EXERCISE:
Copy every line from the records below that carries the word "decide".

--------------------------------

/-! ### CSRs (R337) -/

/-- The CSRs of a slot. -/
def csrListed (n : Nat) : Bool :=
  [0x010, 0x011, 0x020, 0x021, 0x030, 0x040, 0x041, 0x042, 0x043, 0x044, 0x050, 0x051, 0x052, 0x053].contains n
  || (decide (0x100 ≤ n) && decide (n < 0x180))

/-- COSTn (R238). -/
def Co.status (o : Co) : Word :=
  if o.kind = 3 then
    BitVec.ofNat 64 (o.free % 512 * 2 ^ 25 + ((List.range 256).countP fun i => o.filled.getLsbD i) % 512 * 2 ^ 16
      + o.oldest % 256 * 2 ^ 8 + o.next % 256)
  else o.count.setWidth 64

/-- The value of a CSR. -/
def csrRead (sl : Slot) (k n : Nat) : Word :=
  if n = 0x010 then sl.slipw
  else if n = 0x011 then slotst sl k
  else if n = 0x020 then sl.spwin
  else if n = 0x021 then sl.accwin
  else if n = 0x030 then sl.shape
  else if n = 0x040 then sl.utvec
  else if n = 0x041 then sl.uepc
  else if n = 0x042 then sl.ucause
  else if n = 0x043 then sl.utval
  else if n = 0x044 then sl.uscratch
  else if 0x050 ≤ n ∧ n < 0x054 then sl.trec.extractLsb' (64 * (n - 0x050)) 64
  else if 0x100 ≤ n ∧ n < 0x140 then (mget {} sl.cos (n - 0x100)).cfg
  else if 0x140 ≤ n ∧ n < 0x180 then (mget {} sl.cos (n - 0x140)).status
  else 0

/-- The COCFG value breaks R237 (R430). -/
def cocfgBad (sl : Slot) (nctr : Nat) (v : Word) : Bool :=
  let o : Co := { cfg := v }
  decide (4 < o.kind) || (o.kind == 2 && decide (nctr ≤ o.ctr))
  || (o.kind == 3 && (decide (o.ns < o.nw) || decide (sl.spSize < o.slotAddr 0 + o.ns * o.ssize)))

/-- An operation queued or in flight names object c, or a gleaner link is bound to it (R239). -/
def State.coNamed (s : State) (k c : Nat) : Bool :=
  let sl := s.slot k
  let t := sl.task.getD 0
  let o := fun (g : Origin) => s.slotOf g == some k && g.sbit && g.co == c
  let q := fun (w : W32) => match decodeCore w with
    | .ok (.copy _ _ _ _ _ b n) => b == 1 && n.toNat == c
    | .ok (.gath _ _ _ _ b n) | .ok (.scat _ _ _ _ b n) => b == 1 && n.toNat == c
    | .ok (.halo _ _ _ _ n) => n.toNat == c
    | .ok (.glkick _ _ _ b n) => b == 1 && n.toNat == c
    | .ok (.gllink _ _ _ n) => n.toNat == c
    | .ok (.attn _ _ b n) | .ok (.pimld _ _ b n) | .ok (.pimrun _ _ b n) | .ok (.reduce _ _ b n)
    | .ok (.sample _ _ b n) | .ok (.wnstep _ _ b n) => b == 1 && n.toNat == c
    | .ok (.mcommit _ b n) => b == 1 && n.toNat == c
    | _ => false
  (s.core (coreOf k)).xops.any (fun x => o x.org) || sl.batches.any (fun b => o b.org)
  || s.eops.any (fun e => o e.2.org) || s.gctx.any (fun g => (g.2.run && o g.2.org) || g.2.links.any fun l => l.2.1 == k && l.2.2.1 == c && l.2.2.2 == t)
  || [1, 2, 3].any fun i => (mget [] sl.queues i).any fun e => q e.word

/-- A write of the CSR can be done now (R190, R239). -/
def State.csrReady (s : State) (k n : Nat) : Bool :=
  if n = 0x030 then mget [] (s.slot k).queues 0 == []
  else if 0x100 ≤ n ∧ n < 0x140 then !s.coNamed k (n - 0x100)
  else true

/-- The bits of a COCFG that its kind uses: KIND, and the fields of ARG (R237); the others are reserved and read as zero (R6). -/
def cocfgMask (kind : Nat) : Word :=
  if kind = 2 then 0xE00000000000FFFF
  else if kind = 3 then 0xE00FFFFFFFFFFFF0
  else if kind = 4 then 0xE1FFFFFFFFFFFFF8
  else 0xE000000000000000
/-- The CSR after a write of v (R6, R38, R189, R237, R239, R339). -/
def csrWrite (sl : Slot) (n : Nat) (v : Word) : Slot :=
  let addr := v &&& 0x01FFFFFFFFFFFFFC
  if n = 0x010 then { sl with slipw := BitVec.ofNat 64 (min 1024 (max 1 (v.toNat % 2048))) }
  else if n = 0x030 then { sl with shape := v &&& 0xECF }
  else if n = 0x040 then { sl with utvec := addr }
  else if n = 0x041 then { sl with uepc := addr }
  else if n = 0x042 then { sl with ucause := v &&& 0x1FFFFF }
  else if n = 0x043 then { sl with utval := v }
  else if n = 0x044 then { sl with uscratch := v }
  else if 0x100 ≤ n ∧ n < 0x140 then
    let o : Co := { cfg := v &&& cocfgMask (bits v.toNat 63 61) }
    { sl with cos := mset {} sl.cos (n - 0x100) { o with free := if o.kind = 3 then o.nw else 0 } }
  else sl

--------------------------------

PROBLEM SOLUTION:
  || (decide (0x100 ≤ n) && decide (n < 0x180))
  decide (4 < o.kind) || (o.kind == 2 && decide (nctr ≤ o.ctr))
  || (o.kind == 3 && (decide (o.ns < o.nw) || decide (sl.spSize < o.slotAddr 0 + o.ns * o.ssize)))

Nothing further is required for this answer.